== REQUIREMENT ==
In the entries that follow, the first line to write out is the one containing "let fj := f.getD j 0", and the last is the one containing "def shellClamp (u". Reproduce that stretch exactly, with nothing before or after it.

========

-- ==== Sys2Proof/Machine/Lat8.lean ====
section
/-! DEFINITION. LAT8, the lattice format: words, scales, the nearest-point quantiser and its shell overflow (R64 to R70). -/
namespace Sys2Proof

/-- The bits of an LFMT register that are not reserved (R67). -/
def lfmtMask : Word := 0xFF

/-- An LFMT value an instruction may use (R67). -/
def lfmtValid (w : Word) : Bool :=
  decide ((w.extractLsb' 0 3).toNat ≠ 7) && decide ((w.extractLsb' 3 2).toNat ≠ 3) &&
    !(decide ((w.extractLsb' 3 2).toNat = 1) && decide ((w.extractLsb' 5 3).toNat = 0))

/-- The group size G of an LFMT value (R67). -/
def lfmtGroup (w : Word) : Nat := 2 ^ (w.extractLsb' 0 3).toNat
/-- The shell-overflow mode of an LFMT value: 0 SAT, 1 FLAG, 2 TRAP (R67). -/
def lfmtMode (w : Word) : Nat := (w.extractLsb' 3 2).toNat
/-- The mask register of FLAG (R67). -/
def lfmtFq (w : Word) : Nat := (w.extractLsb' 5 3).toNat

/-- The coset bit of a LAT8 word (R64). -/
def latCoset (w : Nat) : Nat := (w / 2 ^ 31) % 2

/-- Elements u0 to u6 (R65). -/
def latLow (w : Nat) : List Int := (List.range 7).map (fun i => signedOf 4 (w / 16 ^ i))

/-- The eight integers u0 to u7 of a LAT8 word (R65). -/
def latInts (w : Nat) : List Int :=
  let lo := latLow w
  lo ++ [2 * signedOf 3 (w / 2 ^ 28) + lo.sum % 2]

/-- The doubled coordinates 2u + c of a LAT8 word (R65, R72). -/
def latDoubled (w : Nat) : List Int := (latInts w).map (fun u => 2 * u + (latCoset w : Int))

/-- Encode integers of even sum in -8 to 7 (R65). -/
def latEncode (c : Nat) (u : List Int) : Nat :=
  let lo := (u.take 7).zipIdx.foldl (fun acc p => acc + (p.1 % 16).toNat * 16 ^ p.2) 0
  let p := (u.take 7).sum % 2
  let h := (u.getD 7 0 - p) / 2
  lo + (h % 8).toNat * 2 ^ 28 + c * 2 ^ 31

/-- Nearest integer to n / d, ties away from zero, d positive. -/
def roundTaz (n : Int) (d : Nat) : Int :=
  if 0 ≤ n then ((2 * n.natAbs + d) / (2 * d) : Nat) else -(((2 * n.natAbs + d) / (2 * d) : Nat) : Int)

/-- The lowest index of the greatest magnitude. -/
def argMaxAbs (es : List Int) (i best : Nat) (bestAbs : Nat) : Nat :=
  match es with
  | [] => best
  | e :: rest => if bestAbs < e.natAbs then argMaxAbs rest (i + 1) i e.natAbs else argMaxAbs rest (i + 1) best bestAbs

/-- The nearest point of D8 to the coordinates t / d (R68). -/
def nearestD8 (t : List Int) (d : Nat) : List Int :=
  let f := t.map (fun n => roundTaz n d)
  let e := (t.zip f).map (fun p => p.1 - p.2 * (d : Int))
  if f.sum % 2 = 0 then f
  else
    let j := match e with
      | [] => 0
      | e0 :: rest => argMaxAbs rest 1 0 e0.natAbs
    let ej := e.getD j 0
    let fj := f.getD j 0
    f.set j (if 0 < ej then fj + 1 else if ej < 0 then fj - 1 else if 0 < fj then fj - 1 else fj + 1)

/-- The squared distance of the coordinates t / d from the point g, times d squared. -/
def distSq (t g : List Int) (d : Nat) : Int := ((t.zip g).map (fun p => (p.1 - p.2 * (d : Int)) * (p.1 - p.2 * (d : Int)))).sum

/-- Clamp every coordinate, and repair the parity through element 7 (R69, SAT). -/
def shellClamp (u : List Int) (t7neg : Bool) : List Int :=
  let v := u.map (fun x => if x < -8 then -8 else if 7 < x then 7 else x)
  if v.sum % 2 = 0 then v
  else
    let v7 := v.getD 7 0
    v.set 7 (if 0 < v7 then v7 - 1 else if v7 < 0 then v7 + 1 else if t7neg then -1 else 1)

/-- What quantising one word gave: the word, its flags, and whether the shell overflowed. -/
structure LatResult where
  word : Nat
  flags : FpFlags
  shell : Bool
  deriving DecidableEq, Repr

/-- A scale that no group may have: zero, infinite or NaN (R68). -/
def latScaleBad (s : XNum) : Bool := s.isNaN || s.isZero || (match s with | .inf _ => true | _ => false)

/-- Clamp a numerator over `d` to ±32768 (R68). -/
def clampT (n : Int) (d : Nat) : Int :=
  if 32768 * (d : Int) < n then 32768 * d else if n < -(32768 * (d : Int)) then -(32768 * d) else n

/-- The numerators of x / s over a common positive denominator, clamped (R68). -/
def latRatios (x : List XNum) (s : XNum) : List Int × Nat :=
  let e0 := x.foldl (fun a v => min a v.expOf) s.expOf
  let d := (s.at e0).natAbs
  let neg := s.isNeg
  (x.map (fun v => match v with
    | .inf n => if n != neg then -(32768 * (d : Int)) else 32768 * d
    | _ => clampT (if neg then -(v.at e0) else v.at e0) d), d)

/-- The unclamped ratios, for the inexact flag; `none` for an infinity. -/
def latExact (x : List XNum) (s : XNum) : List (Option Int) :=
  let e0 := x.foldl (fun a v => min a v.expOf) s.expOf
  x.map (fun v => match v with
    | .inf _ => none
    | _ => some (if s.isNeg then -(v.at e0) else v.at e0))

/-- Nearest8: quantise eight values under a scale (R68, R69). -/
def nearest8 (x : List XNum) (s : XNum) : LatResult :=
  let sn := flagIf (s.isSNaN || x.any XNum.isSNaN) flagNV
  if latScaleBad s then ⟨0, flagNV, false⟩
  else if x.any XNum.isNaN then ⟨0, flagNV ||| sn, false⟩
  else
    let r := latRatios x s
    let t := r.1
    let d := r.2
    let p0 := nearestD8 t d
    -- t - 1/2 over 2d
    let th := t.map (fun n => 2 * n - (d : Int))
    let p1 := nearestD8 th (2 * d)
    let dist0 := 4 * distSq t p0 d
    let dist1 := distSq th p1 (2 * d)
    let c : Nat := if dist0 ≤ dist1 then 0 else 1
    let u := if dist0 ≤ dist1 then p0 else p1
    let shelled := u.any (fun v => decide (v < -8) || decide (7 < v))
    let v := if shelled then shellClamp u (decide (t.getD 7 0 < 0)) else u
    let exact := ((latExact x s).zip v).all (fun q => q.1.map (fun n => 2 * n) == some ((2 * q.2 + (c : Int)) * (d : Int)))
    ⟨latEncode c v, flagIf (!exact) flagNX ||| flagIf shelled flagLSHELL, shelled⟩

/-- The exact value of doubled coordinate `y2` under a scale (R65, R70); 0 times an infinity is invalid. An element
0 counts as +0, so it is -0 under a negative scale (DEDUCED, Log 62). -/
def latValue (y2 : Int) (s : XNum) : XNum × FpFlags :=
  (XNum.fin (decide (y2 < 0)) y2.natAbs (-1)).mul s

end Sys2Proof
end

========

== SOLUTION FOR THIS PROBLEM ==
    let fj := f.getD j 0
    f.set j (if 0 < ej then fj + 1 else if ej < 0 then fj - 1 else if 0 < fj then fj - 1 else fj + 1)

/-- The squared distance of the coordinates t / d from the point g, times d squared. -/
def distSq (t g : List Int) (d : Nat) : Int := ((t.zip g).map (fun p => (p.1 - p.2 * (d : Int)) * (p.1 - p.2 * (d : Int)))).sum

/-- Clamp every coordinate, and repair the parity through element 7 (R69, SAT). -/
def shellClamp (u : List Int) (t7neg : Bool) : List Int :=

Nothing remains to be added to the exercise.